* [Exercise goal] Reproduce the records below exactly, but only between the lines holding "theorem test_v32_nWait : stepGives" and "[] true with", inclusive.

·····

-- ==== Sys2Proof/Tests/Slice0.lean ====
section
/-! SUPPORT. Small tests: ill-formed terms, words written out from the encodings of rule R74, single steps taken from the test
vectors of 95_test_vectors.md (their labels stand in the names), and for every statement with hypotheses a state that meets
them. -/

namespace Sys2Proof.Tests

open Sys2Proof.Machine Sys2Proof.Safety

/-! ## Well-formedness (rules R76, R78, R79) -/

theorem test_wf_instr : (Instr.nEdge true).wf = true := by decide

theorem test_wf_high_refused : (Stim.high 0).wf = false := by decide

theorem test_wf_low_refused : (Stim.low 0).wf = false := by decide

theorem test_wf_pulse_refused : (Stim.pulse 0 1).wf = false ∧ (Stim.pulse 1 0).wf = false := by decide

theorem test_wf_manch_refused : (Stim.manch 0 [.bit true]).wf = false := by decide

theorem test_wf_stimulus_refused : Stimulus.wf ⟨.dc, [.high 3, .low 0]⟩ = false := by decide

theorem test_wf_stimulus : Stimulus.wf ⟨.sc, [.manch 4 [.bit true, .byte 0xF0], .low 12]⟩ = true := by decide

/-- Entry U4: `G == 1` with `W == 0` is not computed by any state. -/
theorem test_wf_selector_refused : (Selector.ofWord 0b00001010101100).computable = false := by decide

theorem test_wf_selector : (Selector.ofWord 0x02B8).computable = true := by decide

/-! ## Decoding: each word is the pattern of rule R74 with its free bits filled in by hand -/

/-- The word decodes to the operation. -/
def selects (w : SelWord) (i : Instr) : Bool :=
  match decode w with
  | .ok j => j == i
  | .error _ => false

/-- The word is refused under the class. -/
def refuses (w : SelWord) (why : Reserved) : Bool :=
  match decode w with
  | .ok _ => false
  | .error r => r == why

theorem test_decode_reset : selects 0b10110101010101 .reset = true := by decide
theorem test_decode_qIdle : selects 0b01000010101010 .qIdle = true := by decide
theorem test_decode_qRiseDc : selects 0b00000101111110 .qRiseDc = true := by decide
theorem test_decode_qRiseSc : selects 0b01000101111110 .qRiseSc = true := by decide
theorem test_decode_mHold : selects 0b00001110101010 .mHold = true := by decide
theorem test_decode_mFallCal : selects 0b00001000111110 .mFallCal = true := by decide
theorem test_decode_mFallLong : selects 0b00001010111001 .mFallLong = true := by decide
theorem test_decode_mFallShort : selects 0b00001011110001 .mFallShort = true := by decide
theorem test_decode_sRise : selects 0b00010111111111 .sRise = true := by decide
theorem test_decode_sSilence : selects 0b00010010111110 .sSilence = true := by decide
theorem test_decode_sGuard : selects 0b00010001111111 .sGuard = true := by decide
theorem test_decode_sHold : selects 0b00010010111100 .sHold = true := by decide
theorem test_decode_aEmitDc : selects 0b00011111111111 .aEmitDc = true := by decide
theorem test_decode_aDropDc : selects 0b00011010111110 .aDropDc = true := by decide
theorem test_decode_fHold : selects 0b01100101111110 .fHold = true := by decide
theorem test_decode_fFall : selects 0b01100000111110 .fFall = true := by decide
theorem test_decode_iWait : selects 0b01101111000000 .iWait = true := by decide
theorem test_decode_iSample : selects 0b01101111100000 (.iSample true) = true := by decide
theorem test_decode_iSample_low : selects 0b01101010100000 (.iSample false) = true := by decide
theorem test_decode_nTimeout : selects 0b01110111111100 .nTimeout = true := by decide
theorem test_decode_nEdge : selects 0b01110111111000 (.nEdge true) = true := by decide
theorem test_decode_nEdge_low : selects 0b01110011111000 (.nEdge false) = true := by decide
theorem test_decode_nWait : selects 0b01110010100000 .nWait = true := by decide
theorem test_decode_tWait : selects 0b01111111100000 .tWait = true := by decide
theorem test_decode_tSample : selects 0b01111111111000 (.tSample true) = true := by decide
theorem test_decode_tSample_low : selects 0b01111010110000 (.tSample false) = true := by decide
theorem test_decode_aEmitSc : selects 0b01011010111101 .aEmitSc = true := by decide
theorem test_decode_aDropSc : selects 0b01011111111100 .aDropSc = true := by decide

/-- Rule R75, the three classes; and a number with a bit above bit 13. -/
theorem test_decode_reserved :
    refuses 0b00110010111111 .scStateInDc = true ∧ refuses 0b01001100000000 .dcStateInSc = true ∧
    refuses 0b01010000000000 .dcStateInSc = true ∧ refuses 0b01111001111111 .uncalibratedSc = true ∧
    decodeTableWord 16 0x4000 = none := by decide

theorem test_decode_table_word :
    decodeTableWord 16 0x1DC0 = some (.nEdge true) ∧ decodeTableWord 16 0x2000 = some .reset := by decide

/-! ## Single steps -/

/-- A state in the notation of 95_test_vectors.md, with one sample presented next. -/
def before (v : Variant) (st : DecoderState) (si lc t : Nat) (ll : Bool) (acc : Byte) (n : BitVec 3) (bs : Memory)
    (level : Bool) : State where
  variant := v
  state := st
  sampleIndex := si
  lastchange := lc
  ticklength := t
  lastlevel := ll
  bitacc := acc
  bitcount := n
  bytes := bs
  out := Out.none
  pins := Pins.idle
  stream := [Pins.sample level]

/-- The state has the record and the outputs. -/
def has (s : State) (st : DecoderState) (si lc t : Nat) (ll : Bool) (acc : Byte) (n : BitVec 3) (bs : Memory)
    (o : Out) : Bool :=
  s.state == st && s.sampleIndex == si && s.lastchange == lc && s.ticklength == t && s.lastlevel == ll &&
    s.bitacc == acc && s.bitcount == n && s.bytes == bs && s.out == o

/-- The step goes on, and the next state passes the check. -/
def nextHas (s : State) (check : State → Bool) : Bool :=
  match step s with
  | .next t => check t
  | .fault _ => false
  | .refused _ => false

/-- The selector word of the step and what the step gives. -/
def stepGives (s : State) (w : SelWord) (check : State → Bool) : Bool :=
  s.present.selectorWord == w && nextHas s check

/-- The step is refused under the class. -/
def stepRefuses (s : State) (why : Reserved) : Bool :=
  match step s with
  | .next _ => false
  | .fault _ => false
  | .refused r => r == .reservedSelector why

theorem test_v1_qIdle : stepGives (before .dc .quiet 41 0 0 false 0 0 [] false) 0x003E
    (has · .quiet 42 0 0 false 0 0 [] Out.none) = true := by decide

theorem test_v2_qRiseDc : stepGives (before .dc .quiet 7 0 0 false 0 0 [] true) 0x017E
    (has · .mark 0 0 0 false 0 0 [] Out.none) = true := by decide

theorem test_v3_qRiseSc : stepGives (before .sc .quiet 3 0 0 false 0 0 [] true) 0x117E
    (has · .firstmark 0 0 0 false 0 0 [] Out.none) = true := by decide

theorem test_v4_mHold : stepGives (before .dc .mark 10 0 0 false 0 0 [] true) 0x037E
    (has · .mark 11 0 0 false 0 0 [] Out.none) = true := by decide

theorem test_v5_mFallCal : stepGives (before .dc .mark 99 0 0 false 0 0 [] false) 0x023E
    (has · .space 100 100 100 false 0 1 [] ⟨some false, none, none⟩) = true := by decide

theorem test_v6_mFallCal_shortest : stepGives (before .dc .mark 0 0 0 false 0 0 [] false) 0x023E
    (has · .space 1 1 1 false 0 1 [] ⟨some false, none, none⟩) = true := by decide

theorem test_v11_mFallLong_odd : stepGives (before .dc .mark 351 200 101 false 0 1 [] false) 0x02B8
    (has · .space 352 352 101 false 1 2 [] ⟨some true, none, none⟩) = true := by decide

theorem test_v13_mFallLong_byte : stepGives (before .dc .mark 359 200 100 false 0x2A 7 [] false) 0x02B8
    (has · .space 360 360 100 false 0 0 [0x55] ⟨some true, some 0x55, none⟩) = true := by decide

theorem test_v8_mFallShort_equal : stepGives (before .dc .mark 349 200 100 false 0 1 [] false) 0x02B0
    (has · .space 350 350 100 false 0 2 [] ⟨some false, none, none⟩) = true := by decide

theorem test_v10_mFallShort_odd : stepGives (before .dc .mark 350 200 101 false 0 1 [] false) 0x02A0
    (has · .space 351 351 101 false 0 2 [] ⟨some false, none, none⟩) = true := by decide

theorem test_v14_sRise : stepGives (before .dc .space 199 100 100 false 0 1 [] true) 0x05E0
    (has · .mark 200 200 100 false 0 1 [] Out.none) = true := by decide

theorem test_v18_sRise_past_bound : stepGives (before .dc .space 5360 360 100 false 1 2 [] true) 0x05FE
    (has · .mark 5361 5361 100 false 1 2 [] Out.none) = true := by decide

theorem test_v17_sSilence : stepGives (before .dc .space 5360 360 100 false 1 2 [] false) 0x04BE
    (has · .abort 5361 360 100 false 1 2 [] Out.none) = true := by decide

theorem test_v16_sHold_at_bound : stepGives (before .dc .space 5359 360 100 false 1 2 [] false) 0x04BC
    (has · .space 5360 360 100 false 1 2 [] Out.none) = true := by decide

theorem test_v19_sGuard : stepGives (before .dc .space 9998 0 0 false 0 0 [] false) 0x043E
    (has · .space 9999 0 0 false 0 0 [] Out.none) = true := by decide

theorem test_v21_aEmitDc : stepGives (before .dc .abort 6000 900 100 false 0 0 [0x55] true) 0x07FF
    (has · .quiet 0 0 0 false 0 0 [] ⟨none, none, some [0x55]⟩) = true := by decide

theorem test_v22_aEmitDc_leftover : stepGives (before .dc .abort 6000 900 100 false 5 3 [0x55, 0x01] false) 0x06BF
    (has · .quiet 0 0 0 false 0 0 [] ⟨none, none, some [0x55, 0x01]⟩) = true := by decide

theorem test_v20_aDropDc : stepGives (before .dc .abort 5361 360 100 false 1 2 [] false) 0x06BE
    (has · .quiet 0 0 0 false 0 0 [] Out.none) = true := by decide

theorem test_v23_fHold : stepGives (before .sc .firstmark 10 0 0 false 0 0 [] true) 0x197E
    (has · .firstmark 11 0 0 false 0 0 [] Out.none) = true := by decide

theorem test_v24_fFall : stepGives (before .sc .firstmark 49 0 0 false 0 0 [] false) 0x183E
    (has · .inmessage 50 50 50 false 1 1 [] ⟨some true, none, none⟩) = true := by decide

theorem test_v27_iWait : stepGives (before .sc .inmessage 73 50 50 false 1 1 [] false) 0x1A80
    (has · .inmessage 74 50 50 false 1 1 [] Out.none) = true := by decide

theorem test_v29_iWait_odd : stepGives (before .sc .inmessage 75 51 51 false 1 1 [] true) 0x1BC0
    (has · .inmessage 76 51 51 false 1 1 [] Out.none) = true := by decide

theorem test_v28_iSample : stepGives (before .sc .inmessage 74 50 50 false 1 1 [] false) 0x1AA0
    (has · .needchange 75 50 50 false 1 1 [] Out.none) = true := by decide

theorem test_v30_iSample_odd : stepGives (before .sc .inmessage 76 51 51 false 1 1 [] true) 0x1BE0
    (has · .needchange 77 51 51 true 1 1 [] Out.none) = true := by decide

theorem test_v36_nTimeout_over_edge : stepGives (before .sc .needchange 12 4 4 false 1 1 [] true) 0x1DFC
    (has · .abort 13 4 4 false 1 1 [] Out.none) = true := by decide

theorem test_v34_nEdge_falling : stepGives (before .sc .needchange 15 8 4 true 3 2 [] false) 0x1CF8
    (has · .tickwait 16 16 4 true 6 3 [] ⟨some false, none, none⟩) = true := by decide

theorem test_v38_nEdge_byte : stepGives (before .sc .needchange 15 8 4 false 0x7A 7 [] true) 0x1DF8
    (has · .tickwait 16 16 4 false 0 0 [0xF5] ⟨some true, some 0xF5, none⟩) = true := by decide

theorem test_v32_nWait : stepGives (before .sc .needchange 6 4 4 false 1 1 [] false) 0x1CA0
    (has · .needchange 7 4 4 false 1 1 [] Out.none) = true := by decide

theorem test_v41_tWait_odd : stepGives (before .sc .tickwait 14 8 5 false 3 2 [] true) 0x1FE0
    (has · .tickwait 15 8 5 false 3 2 [] Out.none) = true := by decide

theorem test_v40_tSample : stepGives (before .sc .tickwait 13 8 4 false 3 2 [] false) 0x1EB0
    (has · .needchange 14 8 4 false 3 2 [] Out.none) = true := by decide

theorem test_v42_tSample_odd : stepGives (before .sc .tickwait 15 8 5 false 3 2 [] true) 0x1FF8
    (has · .needchange 16 8 5 true 3 2 [] Out.none) = true := by decide

theorem test_v45_aEmitSc : stepGives (before .sc .abort 140 131 4 false 0 0 [0xF5, 0xA3] false) 0x16BD
    (has · .quiet 0 0 0 false 0 0 [] ⟨none, none, some [0xF5, 0xA3]⟩) = true := by decide

theorem test_v46_aDropSc_one_byte : stepGives (before .sc .abort 140 131 4 false 0 0 [0xF5] false) 0x16BC
    (has · .quiet 0 0 0 false 0 0 [] Out.none) = true := by decide

theorem test_v48_aDropSc_second_byte : stepGives (before .sc .abort 140 131 4 false 0 0 [0xC3, 0xF0] false) 0x16BC
    (has · .quiet 0 0 0 false 0 0 [] Out.none) = true := by decide

/-- Rule R91: a hard reset in the middle of a Message, into the other variant, with a sample presented as well. -/
theorem test_reset_mid_message :
    nextHas { before .dc .abort 9 3 2 true 5 3 [0x55] true with stream := [⟨true, .sc, true, true⟩] } (fun t =>
      has t .quiet 0 0 0 false 0 0 [] Out.none && t.variant == .sc) = true := by decide

/-- Rule R95. -/
theorem test_no_sample :
    nextHas { before .sc .needchange 12 4 4 false 1 1 [] true with stream := [⟨false, .dc, false, true⟩] }
      (has · .needchange 12 4 4 false 1 1 [] Out.none) = true := by decide

/-! ## The table word placed, and the stimulus notation -/

theorem test_placed_word :
    nextHas (State.reset.withFetchWord 16 0x1DC0) (fun t => t.state == .tickwait && t.out.bit == some true) = true ∧
    nextHas (State.reset.withFetchWord 16 0x1601) (fun t => t.state == .quiet && t.out.frame != none) = true := by decide

theorem test_placed_reserved :
    stepRefuses (State.reset.withFetchWord 16 0x0800) .scStateInDc = true ∧
    stepRefuses (State.reset.withFetchWord 16 0x1200) .dcStateInSc = true ∧
    stepRefuses (State.reset.withFetchWord 16 0x1A00) .uncalibratedSc = true := by decide

/-- Rule R79: `MANCH(T; 1 0)` is `H<T> L<T> H<T> H<T> L<T>`, and `BYTE(v)` its eight bits. -/
theorem test_manch_levels :
    stimLevels (.manch 2 [.bit true, .bit false]) = [true, true, false, false, true, true, true, true, false, false] ∧
    manchBits (.byte 0xA5) = [true, false, true, false, false, true, false, true] := by decide

theorem test_feed :
    (State.reset.feed ⟨.sc, [.pulse 1 2]⟩).stream =
      [⟨true, .sc, false, false⟩, Pins.sample true, Pins.sample false, Pins.sample false] := by decide

/-- Rule R53, its two examples. -/
theorem test_pack_examples :
    packBytes [false, true, false, true, false, true, false, true] = [0x55] ∧
    packBytes [true, true, false, false, false, false, true, true] = [0xC3] := by decide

·····

* [Task output]
theorem test_v32_nWait : stepGives (before .sc .needchange 6 4 4 false 1 1 [] false) 0x1CA0
    (has · .needchange 7 4 4 false 1 1 [] Out.none) = true := by decide

theorem test_v41_tWait_odd : stepGives (before .sc .tickwait 14 8 5 false 3 2 [] true) 0x1FE0
    (has · .tickwait 15 8 5 false 3 2 [] Out.none) = true := by decide

theorem test_v40_tSample : stepGives (before .sc .tickwait 13 8 4 false 3 2 [] false) 0x1EB0
    (has · .needchange 14 8 4 false 3 2 [] Out.none) = true := by decide

theorem test_v42_tSample_odd : stepGives (before .sc .tickwait 15 8 5 false 3 2 [] true) 0x1FF8
    (has · .needchange 16 8 5 true 3 2 [] Out.none) = true := by decide

theorem test_v45_aEmitSc : stepGives (before .sc .abort 140 131 4 false 0 0 [0xF5, 0xA3] false) 0x16BD
    (has · .quiet 0 0 0 false 0 0 [] ⟨none, none, some [0xF5, 0xA3]⟩) = true := by decide

theorem test_v46_aDropSc_one_byte : stepGives (before .sc .abort 140 131 4 false 0 0 [0xF5] false) 0x16BC
    (has · .quiet 0 0 0 false 0 0 [] Out.none) = true := by decide

theorem test_v48_aDropSc_second_byte : stepGives (before .sc .abort 140 131 4 false 0 0 [0xC3, 0xF0] false) 0x16BC
    (has · .quiet 0 0 0 false 0 0 [] Out.none) = true := by decide

/-- Rule R91: a hard reset in the middle of a Message, into the other variant, with a sample presented as well. -/
theorem test_reset_mid_message :
    nextHas { before .dc .abort 9 3 2 true 5 3 [0x55] true with stream := [⟨true, .sc, true, true⟩] } (fun t =>
      has t .quiet 0 0 0 false 0 0 [] Out.none && t.variant == .sc) = true := by decide

/-- Rule R95. -/
theorem test_no_sample :
    nextHas { before .sc .needchange 12 4 4 false 1 1 [] true with stream := [⟨false, .dc, false, true⟩] }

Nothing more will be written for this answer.